Birbirinin tamamlayıcısı üç sözcük bir şehre ancak bu kadar güzel yakışır.
Burada trenler şehrin tam kalbinden geçer. Tren sesinin en güzel nağmesi burada dinlenir.
Kömür hem geçim, hem de temel besin kaynağıdır. Onun havasının teneffüs etmek ayrıcalıktır.
Yerin derinliklerinden kömürü çıkaran amalenin şehre özgün tarifinin yapıldığı, Amele Birliğinin ve Amele Birliği Hastanesinin olduğu müstesna bir şehir burası.
Velhasıl kömürle doğan, amelenin alın teriyle yoğrulan, tren sesiyle hayat bulan bir şehirdir Zonguldak.
Raylarla ilk kez madenciler tanıştı
Avrupa’daki maden ocaklarında olduğu gibi Zonguldak’ta da demiryoluyla ilk kez tanışan madenciler oldu.
Ocaklarda çıkarılan kömür insan gücüyle küfelerle taşınırdı. Küfelerin yerini zamanla dekovil (dar demiryolu) hattı üzerinde hayvan, motor ve lokomotif gücüyle çektikleri vagonlar aldı.

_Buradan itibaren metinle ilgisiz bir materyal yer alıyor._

theorem witness_ScrubOkCleared :
    (let s := part2.modPart 2 fun q => { q with scrubOk := true }
     ∀ x ∈ [(0x48, 0x20002), (0x4C, 0x10000), (0x54, 0x2000), (0x58, 0x2000)],
       s.writable (pgPart 2) x.1 (word x.2) = true ∧ s.partBusy 2 = false ∧ (s.wr (pgPart 2) x.1 (word x.2)).rangesOk 2 = true)
    ∧ ({ live with power := { live.power with holdup := true } } : State).power.holdup = true
    ∧ (let s := part2.modPart 2 fun q => { q with burning := true }
       (s.part 2).burning = true ∧ (∀ j, j < 2 → (s.part j).burning = false) ∧ burnResult 2 [false, true] = some (true, 1))
    ∧ (ended false).scrubEnded 2 = some false ∧ (ended false).scrubSlate 2 = true := by decide +kernel

/-- Partition 1 with a live context, a waiting item, a load, a batch and its request, about to be reset. -/
def resetting : State :=
  let s := ctx0 3 0 (working [itemOn 0x200 (pgFocus 0) 2 .waiting false])
  let s := { s with
    sched := { s.sched with loads := [{ p := 1, slot := 0, req := loadReq, at' := 3 }], shadow := [(4096, 5)] }
    clap := { s.clap with num := 4 } }
  s.modPart 1 fun q => { q with prstReq := true, prstAt := 3 }

theorem witness_PartitionResets :
    ((resetting.part 1).prstReq = true ∧ resetting.slatePassed (resetting.part 1).prstAt = true ∧ resetting.ctxOf 1 0 = true
      ∧ resetting.desc 0 ≠ {} ∧ resetting.shadowOf 1 0 = 5)
    ∧ (let s := part1.modPart 1 fun q => { q with prstBusy := true }
       (s.part 1).prstBusy = true ∧ s.partItems 1 = [])
    ∧ (State.reset.part 1).prstReq = false ∧ (State.reset.part 1).prstBusy = false := by decide +kernel

/-! ### Register accesses -/

theorem witness_HeaderControl :
    (let h := live.hdr (pgFocus 3)
     live.reaches (pgFocus 3) = true ∧ ctrlBut h (word (1 - b2n h.enable)) 0 = true ∧ bit (word (1 - b2n h.enable)) 0 ≠ h.enable
     ∧ h.lock = false ∧ pageKind (pgFocus 3) ≠ .partition ∧ h.rstBusy = false ∧ enableFixed (pgFocus 3) = false ∧ live.heldByA (pgFocus 3) = false
     ∧ ctrlBut h (word (b2n h.enable + 8)) 3 = true ∧ ctrlBut h (word (b2n h.enable + 2)) 1 = true
     ∧ ctrlBut h (word (b2n h.enable + 4)) 2 = true ∧ h.freeze = false ∧ live.reg.snapHeld = false)
    ∧ (let s := live.modHdr (pgMag 3) fun h => { h with enable := true }
       s.reaches (pgMag 3) = true ∧ ctrlBut (s.hdr (pgMag 3)) 0 0 = true ∧ bit (0 : Word) 0 ≠ (s.hdr (pgMag 3)).enable ∧ enableFixed (pgMag 3) = true
       ∧ pageKind (pgMag 3) ≠ .partition)
    ∧ ((live.modHdr (pgFocus 3) fun h => { h with rstBusy := true }).hdr (pgFocus 3)).rstBusy = true
    ∧ ((16 : Word) &&& ~~~word (pageEvtMask (pgFocus 3)) = 0)
    ∧ (∃ r, regRow (pgMag 3) 0x48 = some r ∧ r.acc = .rc ∧ live.frozen (pgMag 3) = false ∧ live.hidden (pgMag 3) 0x48 = false
      ∧ (live.modHdr (pgMag 3) fun h => { h with freeze := true }).frozen (pgMag 3) = true) :=
  ⟨by decide +kernel, by decide +kernel, by decide +kernel, by decide +kernel, ⟨_, rfl, by decide +kernel⟩⟩

theorem witness_WritesTurnedAway :
    (let s := live.modHdr pgGaffer fun h => { h with lock := true }
     s.reaches pgGaffer = true ∧ (s.hdr pgGaffer).rstBusy = false ∧ (s.hdr pgGaffer).lock = true ∧ lockOpen pgGaffer 0x44 = 0
     ∧ ∃ r, regRow pgGaffer 0x44 = some r ∧ r.acc ≠ .ro ∧ r.acc ≠ .rc)
    ∧ (0x005 < bar2Page ∧ live.reaches 0x005 = false) ∧ (zeros 4).length = 4
    ∧ (0x1044 < barSize ∧ (zeros 1).length = 1 ∧ live.reaches (0x1044 / 0x1000) = true) :=
  ⟨⟨by decide +kernel, by decide +kernel, by decide +kernel, by decide +kernel, _, rfl, by decide +kernel⟩, by decide +kernel⟩

theorem witness_UnimplementedPages : 0x005 < bar2Page ∧ implemented 0x005 = false ∧ 0x005 * 0x1000 ≤ 0x005010 ∧ 0x005010 + (zeros 8).length ≤ (0x005 + 1) * 0x1000 := by
  decide +kernel

/-- No slates are issued. -/
def idle : State := { live with clap := { live.clap with run := false } }

/-- The class A reel holds cell 5. -/
def holding : State := withReels [{ reelA with cells := [5] }] live

theorem witness_RegisterWrites :
    (live.writable pgGaffer 0x44 450 = true ∧ capOk (field (450 : Word) 0 9) = true ∧ live.writable pgGaffer 0x44 99 = true
      ∧ capOk (field (99 : Word) 0 9) = false ∧ capOk (field (451 : Word) 0 9) = false ∧ capOk (field (100 : Word) 0 9) = true)
    ∧ (∀ x ∈ [(0x4C, 2, 1), (0x50, 1000, 1001), (0x54, 0x10032, 0x10031), (0x58, 10, 9)],
        live.writable (0x18 + 2) x.1 (word x.2.1) = true ∧ timerOk x.1 (word x.2.1) = true
        ∧ live.writable (0x18 + 2) x.1 (word x.2.2) = true ∧ timerOk x.1 (word x.2.2) = false)
    ∧ (∃ n : Nat, live.writable (0x18 + 2) 0x5C (word n) = true ∧ timerOk 0x5C (word n) = true)
    ∧ (pageKind (pgPrime 5) = .prime ∧ holding.writable (pgPrime 5) 0x40 1 = true ∧ bit (1 : Word) 0 = true
      ∧ bit (holding.rd (pgPrime 5) 0x40) 0 = false ∧ holding.heldByA (pgPrime 5) = true
      ∧ pageKind (pgDraw 1) = .draw ∧ live.writable (pgDraw 1) 0x40 0 = true ∧ pageKind (pgFocus 1) = .focus)
    ∧ (live.writable (pgPrime 5) 0x70 1 = true ∧ idle.writable (pgPrime 5) 0x70 1 = true)
    ∧ live.slatesOn = true ∧ idle.slatesOn = false ∧ live.unreach pgD2d = false
    ∧ (idle.writable pgGlobal 0x60 1 = true ∧ idle.writable pgGlobal 0x60 2 = true)
    ∧ (live.writable pgGlobal 0x60 1 = true ∧ bit (live.rd pgGlobal 0x60) 1 = false ∧ live.writable pgGlobal 0x60 2 = true) :=
  ⟨by decide +kernel, by decide +kernel, ⟨0x01010064, by decide +kernel⟩, by decide +kernel⟩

Halen bugün de Zonguldak’ın kalbinden geçen trenler bu görevi devraldı.
Köylerinden kopmayan ameleler
Uzun Mehmet’in Kdz. Ereğli Neyren Deresi’nde 1829 yılında toprağın en değerli hazinesi taş kömürünü bulmasıyla bu havzanın asıl hikâyesi.

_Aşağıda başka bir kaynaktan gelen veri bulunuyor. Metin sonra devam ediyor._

-- ==== Sys2Proof/Config.lean ====
section
/-! DEFINITION. The parameters of the spec (00_scope.md section 4) as one record of plain data, which the machine's state
carries: what is said of every state is said for every value of every parameter. A parameter function is plain data too:
a finite table, or a named reading of the spec. The free values (constants with no body) stand at the end. -/

namespace Sys2Proof

/-- The address width option, `ADDR_BITS` in {16, 32, 64} (00_scope.md R1). -/
inductive AddrWidth where
  | bits16
  | bits32
  | bits64
  deriving DecidableEq, Repr, Inhabited

/-- A width of 2, 4 or 8 bytes: `nativeWidth`, `frameWidth`, `JPU_PTR_BYTES` (00_scope.md section 4). -/
inductive FrameWidth where
  | w2
  | w4
  | w8
  deriving DecidableEq, Repr, Inhabited

/-- The two modes (10_state.md R6). -/
inductive Mode where
  /-- Hypervisor mode, also called supervisor mode. -/
  | hyp
  /-- User mode. -/
  | user
  deriving DecidableEq, Repr, Inhabited

/-- The three address spaces (20_memory.md R24). -/
inductive Space where
  | hyp
  | user
  | phys
  deriving DecidableEq, Repr, Inhabited

/-- The kind of an access, as `translate` sees it (20_memory.md R30). -/
inductive Access where
  | read
  | write
  | fetch
  deriving DecidableEq, Repr, Inhabited

/-- The seven abort conditions (60_exceptions.md R72). -/
inductive AbortCause where
  | nomem
  | wprot
  | noexec
  | privrti
  | privop
  | maxtrap
  | privmem
  deriving DecidableEq, Repr, Inhabited

/-- What an address translation rule answers: a physical address at a fixed distance, or an abort. -/
inductive TransResult where
  | offset (by_ : Addr)
  | abort (cause : AbortCause)
  deriving DecidableEq, Repr

/-- One entry of the table that stands for the parameter function `translate` (20_memory.md R30, log 16): the accesses
of one mode and one kind to the addresses `lo` to `hi`. -/
structure TransRule where
  mode : Mode
  kind : Access
  lo : Nat
  hi : Nat
  result : TransResult
  deriving DecidableEq, Repr

/-- How a stack pointer wraps, `SP_WRAP` (20_memory.md R36). -/
inductive SpWrap where
  /-- Modulo 2^`ADDR_BITS`. -/
  | full
  /-- Only the low 8 bits count. -/
  | page
  deriving DecidableEq, Repr, Inhabited

/-- How JPU's 16-bit operand becomes an address, `ext16` (92_eei_decisions.md D17, log 21). -/
inductive Ext16 where
  /-- Sign extension. -/
  | signExtend
  /-- Zero extension. -/
  | zeroExtend
  /-- Any other function: the constant `Config.ext16Unknown`, of which nothing is known. -/
  | unknown
  deriving DecidableEq, Repr, Inhabited

/-- The layout of the extended status byte (10_state.md R11; OPEN, 92_eei_decisions.md D7, log 4): where the mode bit and
the two address width bits lie, which value of the mode bit says user mode, and the codes of the three widths (`awEnc`).
The five other bits take the remaining positions in ascending order. -/
structure EsrLayout where
  modePos : Nat
  awHiPos : Nat
  awLoPos : Nat
  userBit : Bool
  code2 : BitVec 2
  code4 : BitVec 2
  code8 : BitVec 2
  deriving DecidableEq, Repr

/-- The opcodes (30_encoding.md R45, R46): a byte for each of the four 6502 instructions, a byte string for each of the
others. -/
structure OpcodeTable where
  brk : Byte
  rti : Byte
  cli : Byte
  sei : Byte
  trap : List Byte
  rtu : List Byte
  jpuAbs : List Byte
  jpuInd : List Byte
  deriving DecidableEq, Repr

/-- The values of the effective interrupt mask, the abstract type `EimVal` (10_state.md R16, log 10): what has happened to
the register since it was last clear. Every implementation's `EimVal` is an image of this type, since `EIM_CLEAR`,
`eimOnEntry` and a configuration write are all that ever make a value. What an implementation's register holds for a value,
and so what the value blocks, is its code (`Config.eimCode`). -/
inductive EimVal where
  /-- `EIM_CLEAR`. -/
  | clear
  /-- A value that a configuration write put there, by its code. -/
  | written (code : Nat)
  /-- `eimOnEntry(prev, n)`: the value after entry to interrupt `n`. -/
  | entered (prev : EimVal) (n : Nat)
  deriving DecidableEq, Repr

/-- What entry to an interrupt does to the code that the effective interrupt mask holds: the part of `eimOnEntry` that
`eimBlocks` sees (10_state.md R16; OPEN, 92_eei_decisions.md D11, log 10). The code 0 is `EIM_CLEAR`'s. -/
inductive EimEntry where
  /-- The register holds the latest interrupt: entry to `n` makes the code `n + 1`, whatever it was. -/
  | latest
  /-- The register collects the interrupts entered: entry to `n` sets bit `n` of the code. -/
  | collect
  /-- Rows of a code, an interrupt and the code after entry to it; the first row that fits answers, and where none does the
  code stays. Every function on a register of finite width is such a table. -/
  | table (rows : List (Nat × Nat × Nat))
  /-- Any other function: the constant `Config.eimEntryUnknown`, of which nothing is known. -/
  | unknown
  deriving DecidableEq, Repr

/-- One row of a mask: the codes from `codeLo` on, up to `codeHi` if there is one, block the interrupts `intLo` to `intHi`. -/
structure MaskRow where
  codeLo : Nat
  codeHi : Option Nat
  intLo : Nat
  intHi : Nat
  deriving DecidableEq, Repr

/-- Which interrupts the code of a mask register blocks: the parameter predicates `eimBlocks` and `uimBlocks` on codes
(10_state.md R16, R17; OPEN, 92_eei_decisions.md D11, D12, logs 10, 11). -/
inductive IntMask where
  /-- What some row blocks. Every predicate on a register of finite width is such a list of rows. -/
  | rows (rows : List MaskRow)
  /-- Bit `n` of the code blocks interrupt `n`. -/
  | bits
  /-- Any other predicate: a constant of which nothing is known. -/
  | unknown
  deriving DecidableEq, Repr

/-- The parameters of 00_scope.md section 4. -/
structure Config where
  /-- `ADDR_BITS` (R1). -/
  addrWidth : AddrWidth
  /-- `HAS_SUPERVISOR` (R2). -/
  hasSupervisor : Bool
  /-- `HAS_TRANSLATION` (R3). -/
  hasTranslation : Bool
  /-- The table of `translate` (20_memory.md R30); the first entry that covers an access answers. -/
  translation : List TransRule
  /-- `NUM_INT` (R4). -/
  numInt : Nat
  /-- `intPriority` (60_exceptions.md R76): the interrupt numbers, the one taken first in front. -/
  priority : List Nat
  /-- `nativeWidth(Hyp)` (92_eei_decisions.md D5). -/
  nativeHyp : FrameWidth
  /-- `nativeWidth(User)`. -/
  nativeUser : FrameWidth
  /-- `frameWidth(Hyp)` (92_eei_decisions.md D6). -/
  frameHyp : FrameWidth
  /-- `frameWidth(User)`. -/
  frameUser : FrameWidth
  /-- `esrEncode`, `esrDecode`, `awEnc`, `awDec` (10_state.md R11). -/
  esr : EsrLayout
  /-- `TMV_BITS` (10_state.md R15). -/
  tmvBits : Nat
  /-- `eimOnEntry`, on codes (10_state.md R16). -/
  eimEntry : EimEntry
  /-- `eimBlocks`, on codes (10_state.md R16). -/
  eimMask : IntMask
  /-- `uimBlocks` (10_state.md R17). -/
  uimMask : IntMask
  /-- `SP_WRAP` (20_memory.md R36). -/
  spWrap : SpWrap
  /-- `ext16` (30_encoding.md R44). -/
  ext16 : Ext16
  /-- `JPU_PTR_BYTES` (43_jpu_sei_cli.md R60). -/
  jpuPtr : FrameWidth
  /-- `BRK_RETURN_OFFSET` (41_trap_and_brk.md R55). -/
  brkReturnOffset : Nat
  /-- `BRK_SETS_I` (41_trap_and_brk.md R55). -/
  brkSetsI : Bool
  /-- `B_FLAG`: bit 4 of the status image that BRK pushes (41_trap_and_brk.md R52). -/
  brkImageB : Bool
  /-- `B_FLAG`: bit 4 of the status image that interrupt and abort entry push (41_trap_and_brk.md R52). -/
  entryImageB : Bool
  /-- `RTI_FORCES_I_CLEAR` (42_rti_and_rtu.md R57). -/
  rtiForcesIClear : Bool
  /-- `OPC_BRK` and the seven others (30_encoding.md R45, R46). -/
  opcodes : OpcodeTable
  /-- `IBR_RESET` (10_state.md R23). -/
  ibrReset : Addr
  /-- `ABR_RESET` (10_state.md R23). -/
  abrReset : Addr
  /-- `TBR_RESET` (10_state.md R23). -/
  tbrReset : Addr
  /-- `UIM_RESET` (10_state.md R23). -/
  uimReset : Nat
  /-- What a byte of memory that nothing has written reads as (93_implementation_defined.md U14, log 7). -/
  fill : Byte
  deriving DecidableEq, Repr

/-- The number of bits of an address (00_scope.md R1). -/
def AddrWidth.bits : AddrWidth → Nat
  | .bits16 => 16
  | .bits32 => 32
  | .bits64 => 64

/-- `ADDR_BYTES` (00_scope.md R1). -/
def AddrWidth.bytes : AddrWidth → Nat
  | .bits16 => 2
  | .bits32 => 4
  | .bits64 => 8

/-- The number of bytes of a width. -/
def FrameWidth.bytes : FrameWidth → Nat
  | .w2 => 2
  | .w4 => 4
  | .w8 => 8

/-- `nativeWidth(mode)` (92_eei_decisions.md D5). -/
def Config.nativeWidth (c : Config) : Mode → FrameWidth
  | .hyp => c.nativeHyp
  | .user => c.nativeUser

/-- `frameWidth(mode)` (92_eei_decisions.md D6). -/
def Config.frameWidth (c : Config) : Mode → FrameWidth
  | .hyp => c.frameHyp
  | .user => c.frameUser

/-- The byte strings that an open opcode table holds, before any law is asked of them. -/
structure OpenOpcodes where
  trap : List Byte
  rtu : List Byte
  jpuAbs : List Byte
  jpuInd : List Byte
  deriving DecidableEq, Repr, Inhabited

/-- FREE VALUE (log 3): the opcodes of TRAP, RTU and the two forms of JPU, which no source gives (30_encoding.md R46). -/
opaque Config.openOpcodes : OpenOpcodes

/-- FREE VALUE (log 20): the `k`-th address that the rules leave open: what `pc` becomes when a return address or a
pointer wider than `ADDR_BITS` is loaded. -/
opaque Config.freeAddr : Nat → Addr

/-- FREE VALUE (log 21): the parameter function `ext16` where it is neither sign nor zero extension. -/
opaque Config.ext16Unknown : Half → Addr

/-- FREE VALUE (log 10): the code after entry to an interrupt, from the code before it, where `eimOnEntry` is none of the
named readings. -/
opaque Config.eimEntryUnknown : Nat → Nat → Nat

/-- FREE VALUE (log 10): the parameter predicate `eimBlocks` on codes and interrupts where it is none of the named readings. -/
opaque Config.eimBlocksUnknown : Nat → Nat → Bool

/-- FREE VALUE (log 11): the parameter predicate `uimBlocks` where it is none of the named readings. -/
opaque Config.uimBlocksUnknown : Nat → Nat → Bool

end Sys2Proof
end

İlk numunesi dere yatağından alınan kömürün ana damarı yerin yüzlerce metre altındaydı.
Yerin altındaki kömürü kazıp yeryüzüne çıkaracak binlerce ameleye ihtiyaç vardı.

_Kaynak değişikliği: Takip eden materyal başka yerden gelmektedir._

/-- A step in user mode changes no base register, no active flag, not TMV, not UIM, no opaque register and not the translation
switch, and leaves the hypervisor stack pointer alone unless it enters hypervisor mode (60_exceptions.md R64; that the
configuration actions are refused there is the spec's decision D24, 10_state.md R19, log 15). Of the configuration registers
EIM is left out: CLI, RTI and interrupt entry write it in user mode too (43_jpu_sei_cli.md R62). -/
def Obligations.UserModeCannotConfigure : Prop :=
  ∀ s t : State, step s = .next t → s.mode = .user → s.NoReset →
    (t.ibr = s.ibr ∧ t.abr = s.abr ∧ t.tbr = s.tbr)
    ∧ (t.ibrActive = s.ibrActive ∧ t.abrActive = s.abrActive ∧ t.tbrActive = s.tbrActive)
    ∧ (t.tmv = s.tmv ∧ t.uim = s.uim ∧ t.xlateOn = s.xlateOn ∧ t.other = s.other ∧ t.cfg = s.cfg)
    ∧ (t.mode = .user → t.spHyp = s.spHyp)

/-- Who writes the status register and EIM. In a step without a reset the status register changes only by SEI, CLI, RTI and,
where `BRK_SETS_I` says so, BRK, and EIM only by CLI, RTI, interrupt entry and a `WriteConfig` of EIM; of the instructions and
the two entries the same is said one by one (10_state.md R9, R16, R19). That abort entry leaves both alone is the spec's
decision D23 (log 18), that `BRK_SETS_I` is a parameter D15 (log 23), that interrupt entry sets EIM D11 (log 10). -/
def Obligations.WritersOfStatusAndMask : Prop :=
  ∀ s t : State,
    (step s = .next t → s.NoReset →
      (t.p ≠ s.p → s.sampled.nextInterrupt = none ∧ ∃ i, s.sampled.fetchInstr = .instr i
        ∧ (i = .sei ∨ i = .cli ∨ i = .rti ∨ (i = .brk ∧ s.cfg.brkSetsI = true)))
      ∧ (t.eim ≠ s.eim → (∃ n, s.sampled.nextInterrupt = some n)
        ∨ (∃ e, s.sampled.inputs.head? = some (.config (.write (.eim e))))
        ∨ s.sampled.fetchInstr = .instr .cli ∨ s.sampled.fetchInstr = .instr .rti))
    ∧ (∀ i, exec i s = .next t →
      (i ≠ .sei → i ≠ .cli → i ≠ .rti → (i = .brk → s.cfg.brkSetsI = false) → t.p = s.p)
      ∧ (i ≠ .cli → i ≠ .rti → t.eim = s.eim))
    ∧ (∀ c, raiseAbort c s = .next t → t.p = s.p ∧ t.eim = s.eim)
    ∧ (∀ n, takeInterrupt n s = .next t → t.p = s.p)

/-- The opaque registers: reset sets every one to zero, and no other step reads or writes them (10_state.md R21). -/
def Obligations.OtherRegistersAreOpaque : Prop :=
  ∀ (s : State) (regs : List Nat),
    (s.NoReset → step { s with other := regs } = mapNext (fun t => { t with other := regs }) (step s))
    ∧ (¬ s.NoReset →
        step { s with other := regs } = mapNext (fun t => { t with other := List.replicate regs.length 0 }) (step s))
    ∧ (∀ t, step s = .next t → s.NoReset → t.other = s.other)
    ∧ (∀ t, step s = .next t → ¬ s.NoReset → t.other = List.replicate s.other.length 0)

/-- No step changes the parameters of the machine (00_scope.md section 4). -/
def Obligations.ParametersNeverChange : Prop :=
  ∀ s t : State, s.Reaches t → t.cfg = s.cfg
end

“Amele çavuşu, başçavuş sürveyanlar dâhil maden ocağı ve dışında ve bütün kömür nakil yıkama işletme fabrika liman iskele harman hülasa bütün kömür hareketlerinde çalışan kimseler”i “amele” olarak tarif eden Tarihçi ve Yazar Ahmet Naim, kömür havzasında say(emek) unsurunu temin eden belli başlı iki mıntıka olduğunun da işaret eder.
Naim, bunu “Bunlardan birincisi: Zonguldak ve havalisi, Devrek, Çaycuma, Yenice ve bunlara tabi köylerdir. İkincisi; Trabzon havalisi, Vakfıkebir, Tonya Şarlı ve mülhakatı.” şeklinde açıklamaktadır.
Amele temini için yöre insanının yanı sıra asker ve mahkûmlardan da istifade edildi. O da kâfi gelmedi.
Ekseriyeti Trabzon’dan olmak üzere doğu şehirlerinden madenci olmak için Zonguldak’a geldiler.
Yöre insanı hem kömür ocaklarında çalışmak, hem de köylerinde ormancılık ve zirai faaliyetlerde bulunmak isteyince düzenli işgücü temininde sıkıntılar yaşandı.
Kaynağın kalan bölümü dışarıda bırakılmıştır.